The number of results to accumulate before invoking the saver.

This controls how frequently results are saved when a saver is provided. Lower values reduce memory usage but may increase I/O overhead, while higher values can improve I/O efficiency at the cost of increased memory usage.

Set during submit_tasks() and not during initialization. Default is 1.

Example
# Save every 100 results (good balance)
manager.submit_tasks(items, saver=my_saver, save_interval=100)

# Save every 1000 results (reduce I/O, more memory usage)
manager.submit_tasks(items, saver=my_saver, save_interval=1000)

save_kwargs = dict()

Additional keyword arguments passed to the saver's save method.

This dictionary contains any extra parameters needed by the saver when saving results. It can include file paths, database connections, or other configuration options specific to the saver implementation.

Example
# Set up a manager with save options
manager = TaskManager(MyTask)
manager.save_kwargs = {
    "compression": "gzip",
    "append": True,
    "dtype": "float32"
}
manager.submit_tasks(items, saver=my_saver)

saver = None

An optional Saver instance for persisting results.

When provided, this Saver is used to save results at intervals specified by save_interval. This allows for checkpointing and persistence of intermediate results during long-running computations.

The saver must implement the Saver interface with a save(data) method.

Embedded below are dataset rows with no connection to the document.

-- ==== Sys2Proof/Tests/Slice0.lean ====
section
/-! SUPPORT. The model's own tests. Expected values are rows of spec/95_test_vectors.md and spec/96_test_vectors_derived.md
(their conventions: `pc` = 0x8000_0000, M-mode, `mtvec` = 0x8000_0400, `stvec` = 0x8020_0000), and hand readings of the rules
named. The last part shows, for each statement with hypotheses, a state that meets them. -/

namespace Sys2Proof.Tests

open Sys2Proof Sys2Proof.Machine

/-- The state of the spec's vectors before an instruction (95_test_vectors.md, Conventions). -/
def base : State := { State.reset with mtvec := 0x80000400, stvec := 0x80200000 }

/-- `s` with registers set. -/
def regs (s : State) (rs : List (Reg × Word)) : State := rs.foldl (fun s r => s.setX r.1 r.2) s

/-- `s` with the doubleword `v` at `a`. -/
def fill (s : State) (a : Nat) (v : Word) : State := s.placeBytes a (toBytes v 8)

/-- `s` in mode `p` with PMP entry 0 over the whole address space, R, W and X. -/
def inMode (p : Priv) (s : State) : State :=
  { s with priv := p, pmpcfg := s.pmpcfg.set 0 ⟨false, .napot, true, true, true⟩, pmpaddr := s.pmpaddr.set 0 (BitVec.allOnes 54) }

/-- `s` with `v` written to `mstatus`. -/
def status (v : Word) (s : State) : State := { s with mstatus := s.mstatus.write v }

/-- A view of the next state. -/
def look {α : Type} (f : State → α) : Result → Option α
  | .next s => some (f s)
  | _ => none

/-- What one step from `s`, running the word `w`, leaves to see. -/
def after {α : Type} (s : State) (w : Nat) (f : State → α) : Option α := look f (step (s.withFetchWord 32 w))

/-! ## Well-formedness: each check refuses an ill-formed instruction -/

theorem test_odd_branch_offset_refused : Instr.wellFormed (.beq 5 6 3) = false ∧ Instr.wellFormed (.bgeu 5 6 (-1)) = false ∧
    Instr.wellFormed (.bne 1 2 1) = false ∧ Instr.wellFormed (.blt 1 2 1) = false ∧ Instr.wellFormed (.bge 1 2 1) = false ∧
    Instr.wellFormed (.bltu 1 2 1) = false := by decide

theorem test_odd_jump_offset_refused : Instr.wellFormed (.jal 1 3) = false := by decide

theorem test_even_offsets_accepted : Instr.wellFormed (.beq 5 6 2) = true ∧ Instr.wellFormed (.jal 1 (-4)) = true := by decide

/-! ## Decoding: the words written out bit by bit from 30_encoding.md -/


theorem test_decode_upper_and_jumps :
    decodeWord 0b00010010001101000101001010110111#32 = .ok (.lui 5 0x12345) ∧
    decodeWord 0b11111111111111111111001010010111#32 = .ok (.auipc 5 0xFFFFF) ∧
    decodeWord 0b11111111110111111111000011101111#32 = .ok (.jal 1 (-4)) ∧
    decodeWord 0b01111111111101111111000001101111#32 = .ok (.jal 0 0x7FFFE) ∧
    decodeWord 0b11111111110000001000000011100111#32 = .ok (.jalr 1 1 (-4)) := by decide

theorem test_decode_branches :
    decodeWord 0b11111110011000101000110011100011#32 = .ok (.beq 5 6 (-8)) ∧
    decodeWord 0b00000000011000101001100001100011#32 = .ok (.bne 5 6 16) ∧
    decodeWord 0b00000010000000101100000001100011#32 = .ok (.blt 5 0 32) ∧
    decodeWord 0b00000010011000101101000001100011#32 = .ok (.bge 5 6 32) ∧
    decodeWord 0b10000000011000101110000001100011#32 = .ok (.bltu 5 6 (-4096)) ∧
    decodeWord 0b01111110010110001111111111100011#32 = .ok (.bgeu 17 5 4094) := by decide

theorem test_decode_loads :
    decodeWord 0b00000000011100110000001010000011#32 = .ok (.lb 5 6 7) ∧
    decodeWord 0b00000000011100110001001010000011#32 = .ok (.lh 5 6 7) ∧
    decodeWord 0b00000000011100110010001010000011#32 = .ok (.lw 5 6 7) ∧
    decodeWord 0b00000000011100110011001010000011#32 = .ok (.ld 5 6 7) ∧
    decodeWord 0b00000000011100110100001010000011#32 = .ok (.lbu 5 6 7) ∧
    decodeWord 0b00000000011100110101001010000011#32 = .ok (.lhu 5 6 7) ∧
    decodeWord 0b00000000011100110110001010000011#32 = .ok (.lwu 5 6 7) := by decide

theorem test_decode_stores :
    decodeWord 0b11111110011100110000110000100011#32 = .ok (.sb 6 7 (-8)) ∧
    decodeWord 0b11111110011100110001110000100011#32 = .ok (.sh 6 7 (-8)) ∧
    decodeWord 0b11111110011100110010110000100011#32 = .ok (.sw 6 7 (-8)) ∧
    decodeWord 0b11111110011100110011110000100011#32 = .ok (.sd 6 7 (-8)) := by decide

theorem test_decode_immediates :
    decodeWord 0b11110000000000010000000110010011#32 = .ok (.addi 3 2 (-256)) ∧
    decodeWord 0b11110000000000010010000110010011#32 = .ok (.slti 3 2 (-256)) ∧
    decodeWord 0b11110000000000010011000110010011#32 = .ok (.sltiu 3 2 (-256)) ∧
    decodeWord 0b11110000000000010100000110010011#32 = .ok (.xori 3 2 (-256)) ∧
    decodeWord 0b11110000000000010110000110010011#32 = .ok (.ori 3 2 (-256)) ∧
    decodeWord 0b11110000000000010111000110010011#32 = .ok (.andi 3 2 (-256)) ∧
    decodeWord 0b11110001111100101000001100011011#32 = .ok (.addiw 6 5 (-225)) := by decide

Set during submit_tasks() and not during initialization.

Example
manager = TaskManager(MyTask)
saver = HDF5Saver("results.h5")
manager.submit_tasks(items, saver=saver, save_interval=100)

task_class = task_class

A callable that returns a Task instance.

This callable must return an object that implements the Task interface, with run, process_item, and/or process_items methods. It is invoked to create a new Task instance for each worker when using Ray, or once for sequential processing.

Example
def create_analyzer_task():
    return TextAnalyzerTask()

manager = TaskManager(create_analyzer_task)

use_ray = use_ray

Boolean flag controlling whether to use Ray for parallel execution.

When True, tasks are distributed across multiple cores or machines using Ray. When False, tasks are executed sequentially in the current process.

Set this to True for computationally intensive workloads that can benefit from parallelization, and False for debugging or when the overhead of distributing tasks outweighs the benefits.

Example
# Sequential processing (for debugging)
manager = TaskManager(MyTask, use_ray=False)

# Parallel processing (for production)
manager = TaskManager(MyTask, use_ray=True, n_cores=8)

_submit(task_gen, at_once=False, kwargs_task=dict())

Handles task submission and ordered result collection in sequential mode.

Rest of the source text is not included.